Trump, however, disagrees — and her well-articulated response might just convert some of her naysayers to her side.
Her counter-argument begins: “By now, many are familiar with the benefits of paid family leave: Healthier children and parents in more tightly bonded families, greater financial stability and stronger attachment to the labor force are among the most important.” Which is all well and good, and all things we’ve heard the First Daughter say before. It’s what she says next, though, that proves more significant.
“Unfortunately, those who need these benefits the most aren’t getting them; the poorest, most vulnerable workers in our society get left behind,” Trump wrote. “Currently, only 6% of workers in the bottom income quartile have access to paid family leave. Studies show that these individuals — particularly women without a college degree — are far more likely to lose or quit their jobs in the event of childbirth, resulting in a far greater cost to society over the long term.”
What, you may wonder, makes the inclusion of this (quite true) passage so important? It marks a shift in the “Women Who Work” author’s emphasis on the experience of primarily privileged women in the paid leave debate, which has served as a major source of criticism directed at Trump’s so-called activism. Her July 4th editorial, however, seems to show a certain reception of that criticism, and maybe — just maybe — a desire to redirect her efforts in a more inclusive way.
“Making it easier for new parents to return to work after the arrival of a new baby,” the editorial continues, “is a critical part of solving the persistent gender and minority pay gap that exists in part because of prolonged periods away from the workforce and challenges with re-entry… we agree wholeheartedly that government benefits should not be a substitute for private-sector investment. We see a national paid-leave benefit as the necessary floor from which private sector companies and state governments can build.”
It stands to be clarified: Are Trump’s targeted mentions of a more diverse array of women’s lived experiences alone enough to convince us that her brand of activism has suddenly transformed into one devoid of classism? Of course not. This is one editorial, the weight of which seems pretty damn puny when juxtaposed with the insane magnitude of classism — and racism, and sexism — present in the administration she’s a part of.
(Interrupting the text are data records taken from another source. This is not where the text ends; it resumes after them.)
/-- A write of SHAPER_CFG with enables `en`: credits are brought up to date, and a shaper that it enables starts at 0 (R172). -/
def shaperEnable (s : State) (p en : Nat) : State :=
  let was := s.rd (P.swport p) F.SWPORT_SHAPER_CFG_EN
  (shapeTo s p s.now).each 4 fun u c =>
    if bitOf en c && !bitOf was c then
      (setShaper u p c { shaper u p c with credit := 0, last := s.upAt s.now, openG := bitOf (gatesNow u p s.now) c }).wr
        (P.swport p) (F.SWPORT_CREDIT_BITS c) 0
    else u

/-- Latch the shaper parameters of class `c` at port `p` (R173). DESIGN CHOICE (log 100): SHAPER_RESETS counts once for each class that
latches, also where several do at one instant. -/
def shaperLatch (s : State) (p c : Nat) : State :=
  let x := shaper s p c
  if x.wait then
    let s := s.wr (P.swport p) (F.SWPORT_LAST_DISCARD_BITS c) (ofSigned 32 (x.credit / 1000000))
    let hi := s.rd (P.swport p) (F.SWPORT_HI_CREDIT_BITS c)
    let cr : Int := if bitOf (s.rd (P.swport p) F.SWPORT_SHAPER_CFG_RESET_HI) c then (hi * 1000000 : Nat) else 0
    let s := setShaper s p c { x with
      credit := cr, idle := s.rd (P.swport p) (F.SWPORT_IDLE_SLOPE_KBPS c), hi := hi,
      lo := s.rd (P.swport p) (F.SWPORT_LO_CREDIT_BITS c), wait := false }
    let s := s.wr (P.swport p) (F.SWPORT_CREDIT_BITS c) (ofSigned 32 (cr / 1000000))
    alert (s.inc (P.swport p) F.SWPORT_SHAPER_RESETS_N) p 4
  else s

/-- A write of shaper parameters of class `c`: it latches at once on an idle port (R173). -/
def shaperWritten (s : State) (p c : Nat) : State :=
  let s := shapeTo s p s.now
  let s := setShaper s p c { shaper s p c with wait := true }
  if (s.sw.sending.at none p).isNone then shaperLatch s p c else s

/-- Credit allows a start at `t`: class 4 and up, a shaper not enabled, or credit at least 0 (R171, R172). -/
def creditOk (s : State) (p c t : Nat) : Bool :=
  8 ≤ p || 4 ≤ c || !bitOf (s.rd (P.swport p) F.SWPORT_SHAPER_CFG_EN) c || decide (0 ≤ creditNow s p c t)

/-! ## The end of a transmission, and what queues hold -/

/-- Nothing is in transmission at port `p` any more: waiting shaper parameters latch, and a STOP has its safe point (R164, R173). -/
def sendOver (s : State) (p : Nat) : State :=
  let s := { s with sw := { s.sw with sending := s.sw.sending.put none p none } }
  let s := s.wr (P.swport p) F.SWPORT_PORT_STAT_TX_BUSY 0
  let s := s.each 4 fun u c => if p < 8 then shaperLatch u p c else u
  if s.stopReq (P.swport p) then s.wr (P.swport p) F.HDR_PAGE_STAT_STOPPED 1 else s

/-- Set the frames of queue `q`; the credit of its class is brought up to date first. -/
def setSwQueue (s : State) (q : Nat) (l : List SwEntry) : State :=
  let s := shapeTo s (q / 8) s.now
  { s with sw := { s.sw with queues := s.sw.queues.put [] q l } }

/-- Put a frame with storage number `id` at the end of queue `q`; the storage counts its holders (R155). -/
def enqueue (s : State) (q id : Nat) (f : Frame) (k : Nat) (ready cut : Bool) (ingress : Nat) (ethLen : Nat := 0) : State :=
  let held := s.sw.store.at (0, 0) id
  let s := chargeCells s q k (if held.1 = 0 then k else 0)
  let s := { s with sw := { s.sw with store := s.sw.store.put (0, 0) id (held.1 + 1, k) } }
  setSwQueue s q (swQueue s q ++ [{ id := id, frame := f, cells := k, ready := ready, ingress := ingress, cut := cut,
                                     ethLen := ethLen }])
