/-- The protocol in force: 3 acts as 1, and 2 as 1 on channels 4 to 7 (R382, R405). -/
def canProto (s : State) (c : Nat) : Nat :=
  match s.cn c F.CAN_CAN_CFG_PROTO with
  | 0 => 0
  | 2 => if c < 4 then 2 else 1
  | _ => 1

/-- The channel takes part in the bus (R404). -/
def canTakesPart (s : State) (c : Nat) : Bool :=
  canAllowed s && s.enabled (P.can c) && !s.stopReq (P.can c) && (can s c).integ

/-- The channel receives from its bus: it takes part, or a frame in reception is to end before it stops (R404). DESIGN CHOICE (log
108): internal loopback takes the receiver off the bus (R382). -/
def canHears (s : State) (c : Nat) : Bool :=
  s.cn c F.CAN_CAN_CFG_LOOPBACK == 0 && (canTakesPart s c || (can s c).rx.isSome)

/-- STATUS.BUS_IDLE (R405): integrated, and no frame in progress. DESIGN CHOICE (log 109): the intermission after a frame, and an
error frame, count as idle. -/
def canIdle (s : State) (c : Nat) : Bool := (can s c).integ && (can s c).att.isNone && (can s c).rx.isNone

/-- CANc_TX carries the attempt in progress; it stays recessive in internal loopback (R382). -/
def canDrives (s : State) (c : Nat) : Bool := (can s c).att.isSome && s.cn c F.CAN_CAN_CFG_LOOPBACK == 0

/-- The data phase of an XL frame that the channel sends is PWM-coded, with the transceiver mode switched (R382). -/
def canPwm (s : State) (c : Nat) : Bool := decide (c < 4) && s.cn c F.CAN_CAN_CFG_XL_TMS == 1

/-- ERR_STAT.STATE: 0 ERROR_ACTIVE, 1 ERROR_PASSIVE, 2 BUS_OFF, 3 RECOVERING. -/
def canErr (s : State) (c : Nat) : Nat := s.cn c F.CAN_ERR_STAT_STATE

/-- A change of ERR_STAT.STATE raises ERR (R389). -/
def setCanErr (s : State) (c v : Nat) : State :=
  if canErr s c = v then s else raise (s.wr (P.can c) F.CAN_ERR_STAT_STATE v) (P.can c) 1

/-- TEC and REC decide between error-active and error-passive (ISO 11898-1: passive above 127). -/
def canJudgeErr (s : State) (c : Nat) : State :=
  if 2 ≤ canErr s c then s
  else setCanErr s c (if 127 < s.cn c F.CAN_ERR_STAT_TEC ∨ 127 < s.cn c F.CAN_ERR_STAT_REC then 1 else 0)

/-! ## Mailboxes (R383, R386, R387) -/

/-- MB_READY: mailboxes READY or ARMED. -/
def mbReadyBits (s : State) (c : Nat) : Nat :=
  (List.range 32).foldl (fun a m => if (mbox s c m).st = .ready ∨ (mbox s c m).st = .armed then a + 2 ^ m else a) 0

/-- MB_STAT.STATE code. -/
def MbSt.code : MbSt → Nat
  | .empty => 0 | .ready => 1 | .armed => 2 | .active => 3 | .complete => 4

/-- RESULT codes. -/
def MR.done : Nat := 1
def MR.cancelled : Nat := 2
def MR.abortRetry : Nat := 3
def MR.abortWindow : Nat := 4
def MR.moved : Nat := 5
def MR.dataErr : Nat := 6

/-- MB_SEL was written: staging takes the mailbox's content. -/
def canSel (s : State) (c m : Nat) : State :=
  let x := mbox s c m
  let f := x.f
  let p := P.can c
  let w := fun (t : State) (e : Fld × Nat) => t.wr p e.1 e.2
  let s := ([(F.CAN_MB_CTRL_CMD, 0), (F.CAN_MB_CTRL_RETRY_MAX, f.retryMax), (F.CAN_MB_CTRL_RETRY_ARB, b2n f.retryArb),
    (F.CAN_MB_CTRL_SCHED, b2n f.sched), (F.CAN_MB_CTRL_WIN_ABORT, b2n f.winAbort), (F.CAN_MB_CTRL_FB, b2n f.fb),
    (F.CAN_MB_CTRL_IRQ, b2n f.irq), (F.CAN_MB_CTRL_TXC, b2n f.txc), (F.CAN_MB_ID_IDE, b2n f.ide), (F.CAN_MB_ID_RTR, b2n f.rtr),
    (F.CAN_MB_ID_ID, f.id), (F.CAN_MB_FMT_FMT, f.fmt), (F.CAN_MB_FMT_BRS, b2n f.brs), (F.CAN_MB_FMT_DPTR, b2n f.dptr),
    (F.CAN_MB_FMT_LEN, f.len), (F.CAN_MB_XL_SDT, f.sdt), (F.CAN_MB_XL_VCID, f.vcid), (F.CAN_MB_XL_SEC, b2n f.sec),
    (F.CAN_MB_AF_AF, f.af), (F.CAN_MB_DPTR_DPTR_OFS, f.ofs), (F.CAN_MB_STAT_STATE, x.st.code), (F.CAN_MB_STAT_RESULT, x.result),
    (F.CAN_MB_STAT_CANCEL_LATE, b2n x.late), (F.CAN_MB_STAT_WAIT_BO, b2n x.waitBo), (F.CAN_MB_STAT_RETRIES, min 15 x.retries),
    (F.CAN_MB_STAT_MOVED_CH, x.movedCh), (F.CAN_MB_STAT_MOVED_MB, x.movedMb), (F.CAN_MB_STAMP_LO_NS, x.stamp),
    (F.CAN_MB_STAMP_HI_NS, x.stamp / 2 ^ 32)]).foldl w s
  s.each 16 fun t k => t.wr p (F.CAN_MB_DATA_DATA k) (leVal (slice f.data (4 * k) 4))

/-- The staged frame. -/
def canStaged (s : State) (c : Nat) : MbFrame :=
  let r := fun f => s.cn c f
  { ide := r F.CAN_MB_ID_IDE == 1, rtr := r F.CAN_MB_ID_RTR == 1, id := r F.CAN_MB_ID_ID, fmt := r F.CAN_MB_FMT_FMT,
    brs := r F.CAN_MB_FMT_BRS == 1, dptr := r F.CAN_MB_FMT_DPTR == 1, len := r F.CAN_MB_FMT_LEN, sdt := r F.CAN_MB_XL_SDT,
    vcid := r F.CAN_MB_XL_VCID, sec := r F.CAN_MB_XL_SEC == 1, af := r F.CAN_MB_AF_AF, ofs := r F.CAN_MB_DPTR_DPTR_OFS,
    data := (List.range 16).flatMap fun k => leBytes 4 (r (F.CAN_MB_DATA_DATA k)),
    retryMax := r F.CAN_MB_CTRL_RETRY_MAX, retryArb := r F.CAN_MB_CTRL_RETRY_ARB == 1, sched := r F.CAN_MB_CTRL_SCHED == 1,
    winAbort := r F.CAN_MB_CTRL_WIN_ABORT == 1, fb := r F.CAN_MB_CTRL_FB == 1, irq := r F.CAN_MB_CTRL_IRQ == 1,
    txc := r F.CAN_MB_CTRL_TXC == 1 }

/-- LEN is a valid length of FMT (R383). -/
def canLenOk (fmt len : Nat) : Bool :=
  if fmt = 0 then decide (len ≤ 8)
  else if fmt = 1 then decide (len ≤ 8) || [12, 16, 20, 24, 32, 48, 64].contains len
  else decide (1 ≤ len ∧ len ≤ 2048)

/-- The frame takes its data at DPTR: with DPTR = 1, and as the only place for more than 64 bytes. -/
def MbFrame.usesPtr (f : MbFrame) : Bool := f.dptr || decide (64 < f.len)

/-- BAD_FMT (R383). -/
def canBadFmt (s : State) (c : Nat) (f : MbFrame) : Bool :=
  !canLenOk f.fmt f.len || decide (canProto s c < f.fmt) || (f.rtr && f.fmt != 0) || (f.dptr && f.fmt != 2) ||
    (f.usesPtr && decide (0x200000 < f.ofs + f.len))

/-- A mailbox completes (R386). -/
def canComplete (s : State) (c m result : Nat) : State :=
  let x := { mbox s c m with st := .complete, result := result, waitBo := false }
  let s := (setMbox s c m x).setBit (P.can c) F.CAN_MB_DONE_M m true
  let q := s.cn c F.CAN_AUX_Q_TXC_QUEUE
  let s := if x.f.txc && q != 0 then
      let rec32 := leBytes 8 x.stamp ++ leBytes 4 (result * 2 ^ 28 + b2n x.late * 2 ^ 27 + min 15 x.retries * 2 ^ 16 + m) ++
        leBytes 4 (b2n x.f.ide * 2 ^ 31 + b2n x.f.rtr * 2 ^ 30 + x.f.id)
      let a := qAdmit s q 0 0 c m false [] rec32
      if a.1 then a.2 else a.2.inc (P.can c) F.CAN_CNT_TXC_LOST_N
    else s
  raiseIf s x.f.irq (P.can c) 0

/-- A cancel of mailbox `m` (R387). -/
def canCancel (s : State) (c m : Nat) : State :=
  let x := mbox s c m
  match x.st with
  | .ready => canComplete s c m MR.cancelled
  | .armed => canComplete s c m MR.cancelled
  | .active =>
    let s := setMbox s c m { x with late := true }
    (setCan s c { can s c with cancel := true }).inc (P.can c) F.CAN_CNT_CANCEL_LATE_N
  | .empty => s
  | .complete => s

/-- MB_RES codes. -/
def canRes (s : State) (c v : Nat) : State := s.wr (P.can c) F.CAN_MB_RES_RESULT v

/-- MB_CTRL.CMD was written (R383) with the staged frame in place: 1 LOAD, 2 ARM, 3 CANCEL, 4 CLEAR. -/
def canCmd (s : State) (c cmd : Nat) : State :=
  let m := s.cn c F.CAN_MB_SEL_MBOX
  let x := mbox s c m
  if cmd = 0 ∨ 4 < cmd then s
  else if !canAllowed s then canRes s c 4
  else if cmd = 3 then canRes (canCancel s c m) c 1
  else if cmd = 4 then
    if x.st = .active then canRes s c 2 else canRes (setMbox s c m {}) c 1
  else if x.st ≠ .empty ∧ x.st ≠ .complete then canRes s c 2
  else
    let f := canStaged s c
    if canBadFmt s c f then canRes s c 3
    else canRes (setMbox s c m { f := f, st := if cmd = 1 then .ready else .armed }) c 1
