/-- Slot `k` takes a valid sample into use (R285): true if the sample carries DISC or INIT (R321, R334). -/
def useSample (s : State) (k : Nat) (x : TrkSample) : Bool × State :=
  let fl := x.flags
  let old := trkState s k
  let pred := evalTrack s k (2 * x.t0)
  let step : Int := match pred with
    | some e => floorUm (distPos s k (x.p * 65536) e.1)
    | none => 0
  let s := s.inc (P.track k) F.TRACK_CNT_TAKEN_N
  let s := if s.time.tStart + s.winW < s.now then s.inc (P.track k) F.TRACK_CNT_LATE_N else s
  let s := s.tkWr F.TRACK_LAST_STEP_UM k (sat32 step)
  let disc := (old != 1 && decide (stepLimit s k < step.natAbs)) || bitOf fl 5 || bitOf fl 4
  let genNew := (trk s k).smp.isSome && s.tk F.TRACK_TRK_STAT_GEN k != x.gen
  let s := setTrk s k { trk s k with smp := some x }
  let s := (s.tkWr F.TRACK_TRK_STAT_GEN k x.gen).tkWr F.TRACK_TRK_STAT_USE_RANK k x.rank
  let s := (s.tkWr F.TRACK_TRK_STAT_STILL k (b2n (bitOf fl 6))).tkWr F.TRACK_SMP_TICK_N k x.tick
  let s := s.wr64 (P.track k) F.TRACK_SMP_POS_LO_POS F.TRACK_SMP_POS_HI_POS (ofSigned 48 x.p)
  let s := (s.tkWr F.TRACK_SMP_VEL_V k (ofSigned 32 x.v)).tkWr F.TRACK_SMP_ACC_A k (ofSigned 32 x.a)
  let s := (s.tkWr F.TRACK_SMP_SRC_FLAGS k fl).tkWr F.TRACK_SMP_SRC_ADDR k x.src
  let s := s.tkWr F.TRACK_TRK_STAT_AGE k (smpAge s k)
  let s := raiseIf s genNew (P.track k) 1
  let s := setTrkState s k (stateByAge s k (smpAge s k))
  (bitOf fl 5 || bitOf fl 4, if disc then countRaise s (P.track k) F.TRACK_CNT_DISC_N (P.track k) 0 else s)

/-- An accepted PUBLISH payload at subscription entry `e` reaches slot `k` (R285): true if a sample with DISC or INIT is used.
A sample with VALID = 0 counts for R280 when it comes from the source whose valid sample was taken last; a STILL sample sets v and
a to 0 (R289). -/
def slotSample (s : State) (k e src : Nat) (pay : List Nat) : Bool × State :=
  let map := s.tk F.TRACK_SUB_MAP_ENTRY3_0 k
  let named := (List.range 4).any fun i => bitOf (s.tk F.TRACK_TRK_CFG_SUB_VALID k) i && map / 256 ^ i % 256 == e
  if !named || !slotOn s k || pay.length != 24 then (false, s)
  else if beAt pay 0 1 ≠ s.tk F.TRACK_TRK_CFG_TRACK k then
    (false, s.inc (P.track k) F.TRACK_CNT_WRONG_TRACK_N)
  else
    let fl := beAt pay 1 1
    let rank := beAt pay 2 1 % 4
    if !bitOf fl 7 then (false, if src ≠ s.own ∧ ((trk s k).actSrc.getD src = src) then setTrk s k { trk s k with invalid := true } else s)
    else
      let still := bitOf fl 6
      let x : TrkSample := { tick := s.tick, t0 := s.time.tStart, p := sampleP pay (loopLen s k == 0),
                             v := if still then 0 else beSigned pay 12 4, a := if still then 0 else beSigned pay 16 4,
                             flags := fl, rank := rank, gen := beAt pay 3 1, src := src }
      let s := setTrk s k { trk s k with heard := true, invalid := false, actSrc := some src }
      let s := yieldTo s k rank src
      let s := if src = s.own then s else reconcile s k x.p
      match (trk s k).smp with
      | some y => if y.tick = s.tick ∧ y.rank ≤ rank then (false, s) else useSample s k x
      | none => useSample s k x

/-! ## The source at a tick instant (R274 to R277, R279, R283) -/

/-- v(n), whether STILL holds (R276); `t` is T(n) in 0.5 ns. -/
def sourceVel (s : State) (k t : Nat) : Int × Bool :=
  let x := trk s k
  let sc : Rat := (trkScale s k : Rat) / 65536
  let win := x.edges.filter fun e => decide (t ≤ e.1 + velWin s k * 2000) && decide (e.1 < t)
  match win with
  | newest :: rest =>
    match rest.getLast? with
    | some oldest =>
      let n : Int := (newest :: rest.dropLast).foldl (fun a e => a + e.2) 0
      (rnd Rnd.vel (sc * (n : Rat) * 2000000000 / ((newest.1 - oldest.1 : Nat) : Rat)), false)
    | none => slow x sc
  | [] => slow x sc
where
  /-- Fewer than two edges in the window. -/
  slow (x : TrackSt) (sc : Rat) : Int × Bool :=
    match x.last with
    | some (ts, d) =>
      if t - ts < stillTime s k * 2000000 then
        let lim := rnd Rnd.vel (sc * 2000000000 / ((t - ts : Nat) : Rat))
        let m := min ((x.vs.head?.getD 0).natAbs : Int) lim
        (if d < 0 then -m else m, false)
      else (0, true)
    | none => (0, true)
That said, as her father continues to hurl insults of unparalleled juvenility at even his most minor critics, Ivanka Trump has at least proved herself receptive to feedback in a way that stands to benefit a larger pool of Americans. Specifically when it comes to paid leave, we’ve seen that receptiveness demonstrated when she transitioned from proposing paid leave for only birth mothers to promoting leave for fathers and adoptive parents, too. Now, we’re potentially seeing it again, as her jargon seems to advocate for more than just the rights of wealthy white women.
We’ll have to wait and see, of course, if her words are actually backed by action. But a U.S. in which the rights of all working parents — regardless of race, gender, and/or socioeconomic class — are valued and prioritized is a country we'd all benefit to live in.